Retype exactly the lines below, beginning with the first and ending with the line where "checked (.waitNe (bitAt" appears.

(Data excerpts begins)

/-- Words of major 0x2A (03 R50). -/
noncomputable def decodeMajor2A (w : Nat) : Except Nat Instr :=
  match fieldNat w 21 3 with
  | 0x0 =>
    checked (.waitNe (bitAt w 31) (fieldBits w 14 7) (fieldBits w 8 6) (fieldBits w 0 7))
      (true) (!bitAt w 30)
      (fieldNat w 7 1 == 0) (true)
  | 0x1 =>
    checked (.waitEq (bitAt w 31) (fieldBits w 14 7) (fieldBits w 8 6) (fieldBits w 0 7))
      (true) (!bitAt w 30)
      (fieldNat w 7 1 == 0) (true)
  | 0x2 =>
    checked (.waitGe (bitAt w 31) (fieldBits w 14 7) (fieldBits w 8 6) (fieldBits w 0 7))
      (true) (!bitAt w 30)
      (fieldNat w 7 1 == 0) (true)
  | 0x3 =>
    checked (.watch (bitAt w 31) (fieldBits w 14 7) (fieldBits w 8 6))
      (true) (!bitAt w 30)
      (fieldNat w 7 1 == 0) (fieldNat w 0 7 == 0)
  | 0x4 =>
    checked (.unwatch (bitAt w 31) (fieldBits w 14 7))
      (true) (!bitAt w 30)
      (true) (fieldNat w 0 14 == 0)
  | 0x5 =>
    checked (.wake (bitAt w 31) (fieldBits w 8 6))
      (true) (!bitAt w 30)
      (fieldNat w 7 1 == 0) (fieldNat w 0 7 == 0 && fieldNat w 14 7 == 0)
  | _ => .error 2

/-- Words of major 0x2C (03 R50). -/
noncomputable def decodeMajor2C (w : Nat) : Except Nat Instr :=
    checked (.ld (bitAt w 31) (bitAt w 30) (fieldBits w 22 2) (fieldBits w 19 3) (fieldBits w 12 7) (fieldBits w 6 6) (fieldBits w 0 5))
      (true) (true)
      (fieldNat w 5 1 == 0) (true)

/-- Words of major 0x2D (03 R50). -/
noncomputable def decodeMajor2D (w : Nat) : Except Nat Instr :=
    checked (.st (bitAt w 31) (bitAt w 30) (fieldBits w 22 2) (fieldBits w 19 3) (fieldBits w 12 7) (fieldBits w 6 6) (fieldBits w 0 5))
      (true) (true)
      (fieldNat w 5 1 == 0) (true)

/-- Words of major 0x2E (03 R50). -/
noncomputable def decodeMajor2E (w : Nat) : Except Nat Instr :=
    checked (.lds (bitAt w 31) (bitAt w 30) (fieldBits w 22 2) (fieldBits w 19 3) (fieldBits w 12 7) (fieldBits w 5 7) (fieldBits w 0 5))
      (true) (true)
      (true) (true)

/-- Words of major 0x2F (03 R50). -/
noncomputable def decodeMajor2F (w : Nat) : Except Nat Instr :=
    checked (.sts (bitAt w 31) (bitAt w 30) (fieldBits w 22 2) (fieldBits w 19 3) (fieldBits w 12 7) (fieldBits w 5 7) (fieldBits w 0 5))
      (true) (true)
      (true) (true)

/-- Words of major 0x30 (03 R50). -/
noncomputable def decodeMajor30 (w : Nat) : Except Nat Instr :=
    checked (.ldf (bitAt w 31) (bitAt w 30) (fieldBits w 22 2) (fieldBits w 19 3) (fieldBits w 12 7) (fieldBits w 6 6) (fieldBits w 0 5))
      (true) (true)
      (fieldNat w 5 1 == 0) (true)

/-- Words of major 0x31 (03 R50). -/
noncomputable def decodeMajor31 (w : Nat) : Except Nat Instr :=
  match fieldNat w 21 3 with
  | 0x0 =>
    checked (.atomAdd (bitAt w 31) (bitAt w 30) (fieldBits w 20 1) (fieldBits w 18 2) (fieldBits w 15 3) (fieldBits w 10 5) (fieldBits w 6 4) (fieldBits w 0 5))
      (true) (true)
      (fieldNat w 5 1 == 0) (true)
  | 0x1 =>
    checked (.atomMinS32 (bitAt w 31) (bitAt w 30) (fieldBits w 20 1) (fieldBits w 18 2) (fieldBits w 15 3) (fieldBits w 10 5) (fieldBits w 6 4) (fieldBits w 0 5))
      (true) (true)
      (fieldNat w 5 1 == 0) (true)
  | 0x2 =>
    checked (.atomMaxS32 (bitAt w 31) (bitAt w 30) (fieldBits w 20 1) (fieldBits w 18 2) (fieldBits w 15 3) (fieldBits w 10 5) (fieldBits w 6 4) (fieldBits w 0 5))
      (true) (true)
      (fieldNat w 5 1 == 0) (true)
  | 0x3 =>
    checked (.atomMinN32 (bitAt w 31) (bitAt w 30) (fieldBits w 20 1) (fieldBits w 18 2) (fieldBits w 15 3) (fieldBits w 10 5) (fieldBits w 6 4) (fieldBits w 0 5))
      (true) (true)
      (fieldNat w 5 1 == 0) (true)
  | 0x4 =>
    checked (.atomMaxN32 (bitAt w 31) (bitAt w 30) (fieldBits w 20 1) (fieldBits w 18 2) (fieldBits w 15 3) (fieldBits w 10 5) (fieldBits w 6 4) (fieldBits w 0 5))
      (true) (true)
      (fieldNat w 5 1 == 0) (true)
  | 0x5 =>
    checked (.atomAnd (bitAt w 31) (bitAt w 30) (fieldBits w 20 1) (fieldBits w 18 2) (fieldBits w 15 3) (fieldBits w 10 5) (fieldBits w 6 4) (fieldBits w 0 5))
      (true) (true)
      (fieldNat w 5 1 == 0) (true)
  | 0x6 =>
    checked (.atomOr (bitAt w 31) (bitAt w 30) (fieldBits w 20 1) (fieldBits w 18 2) (fieldBits w 15 3) (fieldBits w 10 5) (fieldBits w 6 4) (fieldBits w 0 5))
      (true) (true)
      (fieldNat w 5 1 == 0) (true)
  | 0x7 =>
    checked (.atomXor (bitAt w 31) (bitAt w 30) (fieldBits w 20 1) (fieldBits w 18 2) (fieldBits w 15 3) (fieldBits w 10 5) (fieldBits w 6 4) (fieldBits w 0 5))
      (true) (true)
      (fieldNat w 5 1 == 0) (true)
  | _ => .error 2

/-- Words of major 0x32 (03 R50). DESIGN CHOICE (log entry 142): FADD.f32, FMIN.f32 and FMAX.f32 with w = 1 give subcode 3. -/
noncomputable def decodeMajor32 (w : Nat) : Except Nat Instr :=
  match fieldNat w 21 3 with
  | 0x0 =>
    checked (.atomxXchg (bitAt w 31) (bitAt w 30) (fieldBits w 20 1) (fieldBits w 18 2) (fieldBits w 15 3) (fieldBits w 10 5) (fieldBits w 6 4) (fieldBits w 0 5))
      (true) (true)
      (fieldNat w 5 1 == 0) (true)
  | 0x1 =>
    checked (.atomxCas (bitAt w 31) (bitAt w 30) (fieldBits w 20 1) (fieldBits w 18 2) (fieldBits w 15 3) (fieldBits w 10 5) (fieldBits w 6 4) (fieldBits w 0 5))
      (true) (true)
      (fieldNat w 5 1 == 0) (true)
  | 0x2 =>
    checked (.atomxIncw (bitAt w 31) (bitAt w 30) (fieldBits w 20 1) (fieldBits w 18 2) (fieldBits w 15 3) (fieldBits w 10 5) (fieldBits w 6 4) (fieldBits w 0 5))
      (true) (true)
      (fieldNat w 5 1 == 0) (true)
  | 0x3 =>
    checked (.atomxDecw (bitAt w 31) (bitAt w 30) (fieldBits w 20 1) (fieldBits w 18 2) (fieldBits w 15 3) (fieldBits w 10 5) (fieldBits w 6 4) (fieldBits w 0 5))
      (true) (true)
      (fieldNat w 5 1 == 0) (true)
  | 0x4 =>
    checked (.atomxFaddF32 (bitAt w 31) (bitAt w 30) (fieldBits w 18 2) (fieldBits w 15 3) (fieldBits w 10 5) (fieldBits w 6 4) (fieldBits w 0 5))
      (fieldNat w 20 1 == 0) (true)
      (fieldNat w 5 1 == 0) (true)
  | 0x5 =>
    checked (.atomxFminF32 (bitAt w 31) (bitAt w 30) (fieldBits w 18 2) (fieldBits w 15 3) (fieldBits w 10 5) (fieldBits w 6 4) (fieldBits w 0 5))
      (fieldNat w 20 1 == 0) (true)
      (fieldNat w 5 1 == 0) (true)
  | 0x6 =>
    checked (.atomxFmaxF32 (bitAt w 31) (bitAt w 30) (fieldBits w 18 2) (fieldBits w 15 3) (fieldBits w 10 5) (fieldBits w 6 4) (fieldBits w 0 5))
      (fieldNat w 20 1 == 0) (true)
      (fieldNat w 5 1 == 0) (true)
  | _ => .error 2

/-- Words of major 0x33 (03 R50). -/
noncomputable def decodeMajor33 (w : Nat) : Except Nat Instr :=
  match fieldNat w 21 3 with
  | 0x0 =>
    checked (.lda (bitAt w 31) (bitAt w 30) (fieldBits w 20 1) (fieldBits w 15 3) (fieldBits w 10 5) (fieldBits w 6 4))
      (fieldNat w 18 2 == 1) (true)
      (fieldNat w 5 1 == 0) (fieldNat w 0 5 == 0)
  | 0x1 =>
    checked (.stl (bitAt w 31) (bitAt w 30) (fieldBits w 20 1) (fieldBits w 15 3) (fieldBits w 6 4) (fieldBits w 0 5))
      (fieldNat w 18 2 == 2) (true)
      (fieldNat w 5 1 == 0) (fieldNat w 10 5 == 0)
  | 0x2 =>
    checked (.fence (bitAt w 31) (bitAt w 30) (fieldBits w 18 2) (fieldBits w 15 3))
      (true) (true)
      (true) (fieldNat w 0 15 == 0 && fieldNat w 20 1 == 0)
  | 0x3 =>
    checked (.fenceSc (bitAt w 31) (bitAt w 30) (fieldBits w 15 3))
      (fieldNat w 18 2 == 3) (true)
      (true) (fieldNat w 0 15 == 0 && fieldNat w 20 1 == 0)
  | 0x4 =>
    checked (.ldap (bitAt w 31) (bitAt w 30) (fieldBits w 20 1) (fieldBits w 15 3) (fieldBits w 10 5) (fieldBits w 6 4))
      (fieldNat w 18 2 == 1) (true)
      (fieldNat w 5 1 == 0) (fieldNat w 0 5 == 0)
  | 0x5 =>
    checked (.atomp (bitAt w 31) (bitAt w 30) (fieldBits w 20 1) (fieldBits w 18 2) (fieldBits w 15 3) (fieldBits w 10 5) (fieldBits w 6 4) (fieldBits w 0 5))
      (true) (true)
      (fieldNat w 5 1 == 0) (true)
  | _ => .error 2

(Data excerpts ends)

**Answer area:**
/-- Words of major 0x2A (03 R50). -/
noncomputable def decodeMajor2A (w : Nat) : Except Nat Instr :=
  match fieldNat w 21 3 with
  | 0x0 =>
    checked (.waitNe (bitAt w 31) (fieldBits w 14 7) (fieldBits w 8 6) (fieldBits w 0 7))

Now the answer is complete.